/-- SVC_LINK_CHANGE (R472, R479). -/
def execSvcLinkChange (up lock : Bool) (s : State) : Answer :=
  .next (
    let lock := lock && s.svcOn
    let up := if up && lock then 1 else 0
    let was := s.fld .HST_SVC_STATUS F.HST_SVC_STATUS_LINK_UP
    let s := (s.setFld .HST_SVC_STATUS F.HST_SVC_STATUS_BLOCK_LOCK (if lock then 1 else 0)).setFld .HST_SVC_STATUS
      F.HST_SVC_STATUS_LINK_UP up
    if up = was then s else (s.setFld .HST_SVC_STATUS F.HST_SVC_STATUS_LINK_CHANGED 1).irqEvent 41)

end Sys2Proof.Machine
end

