/-- BANK_CHOICE: candidates in order, each checked and applied (R62). -/
def State.tryBanks (s : State) : List Nat → State
  | [] => s.enterRecovery
  | k :: rest =>
    let h := s.bankHeader k
    let body := s.bankBody k
    let r := bodyResult s.boot.fuses h body
    let failed (s : State) (v : Nat) : State :=
      let s := s.bankResultIs k v
      { s with boot := { s.boot with fell := true } }
    if r ≠ 0 then (failed s r).tryBanks rest
    else
      let i := readImg h body
      let a := s.applyImage k i
      if !a.2 then (failed a.1.undoImage 0xD).tryBanks rest
      else
        let s := ((a.1.chooseBank k).setBoot F.STW_BOOT_STATUS_IMAGE 1).setFld .STW_ID_CL F.STW_ID_CL_OPERATING i.cl
        let s := if i.skipped then s.setBoot F.STW_BOOT_STATUS_SKIPPED 1 else s

        ({ s with boot := { s.boot with records := i.recs.map rawRecord, tabled := false, cands := rest } }).afterFour

/-- Checks 1 to 8 on both banks, and the candidates: higher SEQUENCE first, A before B on a tie. -/
def State.readFlash (s : State) (flashOk : Bool) : State :=
  let s : State := { s with boot := { s.boot with headers := true } }
  if !flashOk then ((s.bankResultIs 0 2).bankResultIs 1 2).enterRecovery
  else
    let r (k : Nat) : Nat := headerResult s.boot.fuses (s.bankHeader k)
    let q (k : Nat) : Nat := beAt (s.bankHeader k) 0x10 4
    let note (s : State) (k : Nat) : State := s.noteBank k (if r k = 0 then 0xE else r k)
    let order := if q 0 < q 1 then [1, 0] else [0, 1]
    ((note (note s 0) 1)).tryBanks (order.filter fun k => r k == 0)

/-- The bank registers at their Reset values. -/
def State.clearBanks (s : State) : State :=
  [0, 1].foldl (fun (s : State) k => (s.put (.STW_BANK_STATE k) 0#32).put (.STW_BANK_SEQ k) 0#32) s

/-- A warm reset's step 4: the running image is re-applied and no flash is read (R49, R81). -/
def State.reapply (s : State) (i : RunImage) : State :=
  let s := i.regs.foldl (fun (s : State) kv => match decodeAddr kv.1 with
    | some r => s.imagePut r kv.2
    | none => s) s
  let s : State := { s with boot := { s.boot with applied := i.regs.map Prod.fst, records := i.ops, tabled := false } }
  (((s.setBoot F.STW_BOOT_STATUS_BANK i.bank).setBoot F.STW_BOOT_STATUS_IMAGE 1).setFld .STW_ID_CL
    F.STW_ID_CL_OPERATING i.cl).afterFour

/-- Step 4 ends. -/
def State.stepFour (s : State) (flashOk imageOk : Bool) : State :=
  match s.boot.image with
  | some i =>
    if s.boot.warm && imageOk then s.reapply i
    else ({ s with boot := { s.boot with image := none, warm := false } }).clearBanks.readFlash flashOk
  | none => if s.boot.headers then s.tryBanks s.boot.cands else s.readFlash flashOk

/-- The HBM stacks have trained, `bad` of them failing (R72, R245, R267, R294). -/
def State.trainHbm (s : State) (bad : List Nat) : State :=
  let up := (List.range 4).filter fun h => !bad.contains h
  let down := (List.range 4).filter bad.contains
  let s := down.foldl (fun (s : State) h => (s.raise Ev.hbmStackDown h 0).degrade) s
  let s := s.setFld .SWC_SPILL_STATUS F.SWC_SPILL_STATUS_STACKS ((up.map fun h => 2 ^ h).sum)
  let s : State := { s with boot := { s.boot with trained := true } }
  let none' (s : State) (c : Nat) : State := s.raise Ev.t2CopyDown c (down.headD 0)
  match up with
  | [a, b, c, d] => (({ s with fwd := { s.fwd with stacks0 := some (a, b), stacks1 := some (c, d) } }).setCopyUp 0 true).setCopyUp 1 true
  | a :: b :: _ => none' (({ s with fwd := { s.fwd with stacks0 := some (a, b) } }).setCopyUp 0 true) 1
  | _ => (none' (none' s 0) 1).raise Ev.tier2Down 0 0

/-- Step 7 begins: lanes of the enabled blocks wait for their groups, and the loops acquire (R65, R127, R142). -/
def State.startLanes (s : State) : State :=
  ((List.range 128).filter s.grpEn).foldl (fun (s : State) b =>
    ((blockLanes b).foldl (fun (s : State) n => s.goLane n 2) s).settleBlock b) s

/-- TABLE records in order, up to the first that fails, and whether all succeeded. Log 121: gate records are then held to the
schedule check of R344, and the schedules become pending as at a commit point (R346). -/
def State.applyTable (s : State) : State × Bool :=
  let ops := s.boot.records
  let r := s.applyRecords ops
  if r.2 && (r.1.gateFault r.1.curSel ops).isNone then (r.1.gatesCommitted ops, true) else (r.1, false)

/-- Step 6 ends: TABLE records are applied, or the application is undone and start-up returns to step 4 (R62, R72). -/
def State.stepSix (s : State) (bad : List Nat) : State :=
  let s := if s.boot.trained then s else s.trainHbm bad
  let k := match s.boot.image with | some i => i.bank | none => 0
  let r := s.applyTable
  if r.2 then
    let s := if s.boot.warm then r.1 else r.1.bankResultIs k 1
    let s := if s.boot.fell then (s.event Ev.bankFallback k 0).degrade else s
    (({ s with boot := { s.boot with tabled := true, records := [] } }).toStep 7).startLanes
  else
    let s := (r.1.undoImage.avsWritten.degrade.setBoot F.STW_BOOT_STATUS_IMAGE 0).setFld .STW_ID_CL F.STW_ID_CL_OPERATING 0
    let s := if s.boot.warm then
        let s := s.clearBanks
        { s with boot := { s.boot with warm := false, headers := false } }
      else
        let s := (s.bankResultIs k 0xD).setFld (.STW_BANK_STATE k) F.STW_BANK_STATE_CHOSEN 0
        { s with boot := { s.boot with fell := true } }
    s.toStep 4

/-- Step 7 ends: a group that has not locked is marked failed (R67, R72). -/
def State.stepSeven (s : State) : State :=
  let late := (List.range 128).filter fun b => s.grpEn b && s.grpState b != 0 && s.grpState b != 4 && s.grpState b != 5
  ((late.foldl State.grpFail s).toStep 8).oscEval

/-- FORWARDING_ENABLE: step 9 ends; epoch 0, new ports, the random-drop registers (R105, R172, R293, R302, R489, R499). -/
def State.enableForwarding (s : State) : State :=
  let ports := s.allPorts
  let s := s.clearCounters fun id => match cntPort id with | some p => s.isPort p | none => false
  let s := ports.foldl (fun (s : State) p =>
    ((s.setPortState p 1).l1Eval p).setFld (.SWC_HIST_CFG p) F.SWC_HIST_CFG_GEN 0) s
  ({ s.seedRed with swc := { s.seedRed.swc with avg := [], dc := [], tok := [], tokTick := s.tim.tick } }).toStep 0xA

/-- The oscillator's presence is known before step 3 ends, and every Wornan link has trained or failed before step 5 does. -/
def State.stepMayEnd (s : State) (i : Nat) : Bool :=
  if i = 3 then s.oscState != 0
  else if i = 5 then (List.range 8).all fun c => decide (2 ≤ s.wrn c F.LNE_WRN_STATUS_STATE)
  else decide (1 ≤ i) && decide (i ≤ 9)

/-- Step `i` ends with what it showed. -/
def State.endStep (s : State) (i : Nat) (o : StepSeen) : State :=
  let t := s.noteTime i o.micros
  State.polNoted s (
      match i with
      | 2 => if o.fuseBad then t.toStep 0xC else (t.loadFuses o.fuseFixed).askRequest.toStep 3
      | 3 => t.stewardTests o.failA o.failB
      | 4 => t.stepFour o.flashOk o.imageOk
      | 6 => t.stepSix o.hbmBad
      | 7 => t.stepSeven
      | 9 => t.enableForwarding
      | _ => t.toStep (i + 1))

/-- STARTUP_STEP_END: the step in progress ends, its duration is recorded, and the next step begins (R65). With TEST_EN high at
step 1 the device stays in it (R521). -/
def execStartupStepEnd (o : StepSeen) (s : State) : Answer :=
  .next (
    let i := s.bootStep
    if !s.boot.begun || !s.stepMayEnd i || (i == 1 && o.testEn) then s else s.endStep i o)

/-! ## Mailbox WRITE (R91), and the reset it may ask for (R50) -/

/-- WRITE. -/
def execWrite (v : Via) (s : State) : Answer :=
  .next (s.serveSession v 0x11 false fun s r h x ws =>
    let o := s.writeMany (.sess h x.role) 0 ((ws.drop 3).take (reqLength ws / 4))
    (if o.2.2 = 0 then o.1.respond r Stat.ok 0 [] else o.1.respond r o.2.2 o.2.1 []).takeReset)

○ ○ ○ ○ ○

Your answer must consist solely of the lines above between the line holding "(((s.setBoot F.STW_BOOT_STATUS_BANK i.bank).setBoot" and the line holding "((blockLanes b).foldl (fun", inclusive, copied exactly.

  (((s.setBoot F.STW_BOOT_STATUS_BANK i.bank).setBoot F.STW_BOOT_STATUS_IMAGE 1).setFld .STW_ID_CL
    F.STW_ID_CL_OPERATING i.cl).afterFour

/-- Step 4 ends. -/
def State.stepFour (s : State) (flashOk imageOk : Bool) : State :=
  match s.boot.image with
  | some i =>
    if s.boot.warm && imageOk then s.reapply i
    else ({ s with boot := { s.boot with image := none, warm := false } }).clearBanks.readFlash flashOk
  | none => if s.boot.headers then s.tryBanks s.boot.cands else s.readFlash flashOk

/-- The HBM stacks have trained, `bad` of them failing (R72, R245, R267, R294). -/
def State.trainHbm (s : State) (bad : List Nat) : State :=
  let up := (List.range 4).filter fun h => !bad.contains h
  let down := (List.range 4).filter bad.contains
  let s := down.foldl (fun (s : State) h => (s.raise Ev.hbmStackDown h 0).degrade) s
  let s := s.setFld .SWC_SPILL_STATUS F.SWC_SPILL_STATUS_STACKS ((up.map fun h => 2 ^ h).sum)
  let s : State := { s with boot := { s.boot with trained := true } }
  let none' (s : State) (c : Nat) : State := s.raise Ev.t2CopyDown c (down.headD 0)
  match up with
  | [a, b, c, d] => (({ s with fwd := { s.fwd with stacks0 := some (a, b), stacks1 := some (c, d) } }).setCopyUp 0 true).setCopyUp 1 true
  | a :: b :: _ => none' (({ s with fwd := { s.fwd with stacks0 := some (a, b) } }).setCopyUp 0 true) 1
  | _ => (none' (none' s 0) 1).raise Ev.tier2Down 0 0

/-- Step 7 begins: lanes of the enabled blocks wait for their groups, and the loops acquire (R65, R127, R142). -/
def State.startLanes (s : State) : State :=
  ((List.range 128).filter s.grpEn).foldl (fun (s : State) b =>
    ((blockLanes b).foldl (fun (s : State) n => s.goLane n 2) s).settleBlock b) s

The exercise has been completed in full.